-- ==== Sys2Proof/Machine/Inspector.lean ====
section
/-! DEFINITION. The card inspector: a descriptor block in, an inspection result out (section 6). -/

namespace Sys2Proof.Machine

/-- Twenty Fh nibbles (R107). -/
def blankMasked : List Nibble := List.replicate 20 0xF#4

/-- The nibbles of the digit field, position 1 first (R105, Table 13-1). -/
def digitField (bytes : List Byte) : List Nibble :=
  ((bytes.drop 2).take 10).flatMap nibblesOfByte

/-- The two readability tests (R106). -/
def readable (count : Nat) (digits : List Nibble) : Bool :=
  decide (12 ≤ count) && decide (count ≤ 19) &&
    (digits.take count).all fun d => decide (d.toNat ≤ 9)

/-- What a digit contributes at an even place: doubled, less 9 when above 9 (R108). -/
def doubledDigit (d : Nat) : Nat := if 9 < 2 * d then 2 * d - 9 else 2 * d

/-- The check sum of digits read from the right, the first at an odd place when `odd` (R108). -/
def sumFromRight : Bool → List Nat → Nat
  | _, [] => 0
  | true, d :: rest => d + sumFromRight false rest
  | false, d :: rest => doubledDigit d + sumFromRight true rest

/-- The check sum of a card number, leftmost digit first (R108). -/
def checkSum (digits : List Nibble) : Nat :=
  sumFromRight true (digits.reverse.map BitVec.toNat)

/-- The nibble of the masked number at digit position `i + 1` (R110). -/
def maskedNibble (count : Nat) (digits : List Nibble) (i : Nat) : Nibble :=
  if i < 6 then digits.getD i 0#4
  else if i + 4 < count then 0xA#4
  else if i < count then digits.getD i 0#4
  else 0xF#4

/-- The masked number of a readable number (R110). -/
def maskedNumber (count : Nat) (digits : List Nibble) : List Nibble :=
  (List.range 20).map (maskedNibble count digits)

/-- The inspection of a descriptor block's 16 bytes (R105 to R111). -/
def inspectBytes (bytes : List Byte) : Inspection :=
  let count := byteAt bytes 1
  let digits := digitField bytes
  if readable count.toNat digits then
    { digitCount := count
      masked := maskedNumber count.toNat digits
      kind := byteAt bytes 0, till := byteAt bytes 15
      unreadable := false
      checkDigitFail := decide (checkSum (digits.take count.toNat) % 10 ≠ 0) }
  else
    { digitCount := 0x00#8, masked := blankMasked
      kind := byteAt bytes 0, till := byteAt bytes 15
      unreadable := true, checkDigitFail := false }

/-- The fixed result of a window with inspection off (R113). -/
def uninspected : Inspection :=
  { digitCount := 0x00#8, masked := blankMasked, kind := 0x00#8, till := 0x00#8,
    unreadable := false, checkDigitFail := false }

/-- The card inspection result stored when block 0 is enciphered (R69, R104, R113). -/
def inspectionOf (inspectionOn : Bool) (plain : Block) : Inspection :=
  if inspectionOn then inspectBytes (bytesOfBlock plain) else uninspected

end Sys2Proof.Machine
end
-.-.-
--- ASSIGNMENT ---
Output the material in full, exactly as it appears.

--- ANSWER TO THE EXERCISE ---
-- ==== Sys2Proof/Machine/Inspector.lean ====
section
/-! DEFINITION. The card inspector: a descriptor block in, an inspection result out (section 6). -/

namespace Sys2Proof.Machine

/-- Twenty Fh nibbles (R107). -/
def blankMasked : List Nibble := List.replicate 20 0xF#4

/-- The nibbles of the digit field, position 1 first (R105, Table 13-1). -/
def digitField (bytes : List Byte) : List Nibble :=
  ((bytes.drop 2).take 10).flatMap nibblesOfByte

/-- The two readability tests (R106). -/
def readable (count : Nat) (digits : List Nibble) : Bool :=
  decide (12 ≤ count) && decide (count ≤ 19) &&
    (digits.take count).all fun d => decide (d.toNat ≤ 9)

/-- What a digit contributes at an even place: doubled, less 9 when above 9 (R108). -/
def doubledDigit (d : Nat) : Nat := if 9 < 2 * d then 2 * d - 9 else 2 * d

/-- The check sum of digits read from the right, the first at an odd place when `odd` (R108). -/
def sumFromRight : Bool → List Nat → Nat
  | _, [] => 0
  | true, d :: rest => d + sumFromRight false rest
  | false, d :: rest => doubledDigit d + sumFromRight true rest

/-- The check sum of a card number, leftmost digit first (R108). -/
def checkSum (digits : List Nibble) : Nat :=
  sumFromRight true (digits.reverse.map BitVec.toNat)

/-- The nibble of the masked number at digit position `i + 1` (R110). -/
def maskedNibble (count : Nat) (digits : List Nibble) (i : Nat) : Nibble :=
  if i < 6 then digits.getD i 0#4
  else if i + 4 < count then 0xA#4
  else if i < count then digits.getD i 0#4
  else 0xF#4

/-- The masked number of a readable number (R110). -/
def maskedNumber (count : Nat) (digits : List Nibble) : List Nibble :=
  (List.range 20).map (maskedNibble count digits)

/-- The inspection of a descriptor block's 16 bytes (R105 to R111). -/
def inspectBytes (bytes : List Byte) : Inspection :=
  let count := byteAt bytes 1
  let digits := digitField bytes
  if readable count.toNat digits then
    { digitCount := count
      masked := maskedNumber count.toNat digits
      kind := byteAt bytes 0, till := byteAt bytes 15
      unreadable := false
      checkDigitFail := decide (checkSum (digits.take count.toNat) % 10 ≠ 0) }
  else
    { digitCount := 0x00#8, masked := blankMasked
      kind := byteAt bytes 0, till := byteAt bytes 15
      unreadable := true, checkDigitFail := false }

/-- The fixed result of a window with inspection off (R113). -/
def uninspected : Inspection :=
  { digitCount := 0x00#8, masked := blankMasked, kind := 0x00#8, till := 0x00#8,
    unreadable := false, checkDigitFail := false }

/-- The card inspection result stored when block 0 is enciphered (R69, R104, R113). -/
def inspectionOf (inspectionOn : Bool) (plain : Block) : Inspection :=
  if inspectionOn then inspectBytes (bytesOfBlock plain) else uninspected

end Sys2Proof.Machine
end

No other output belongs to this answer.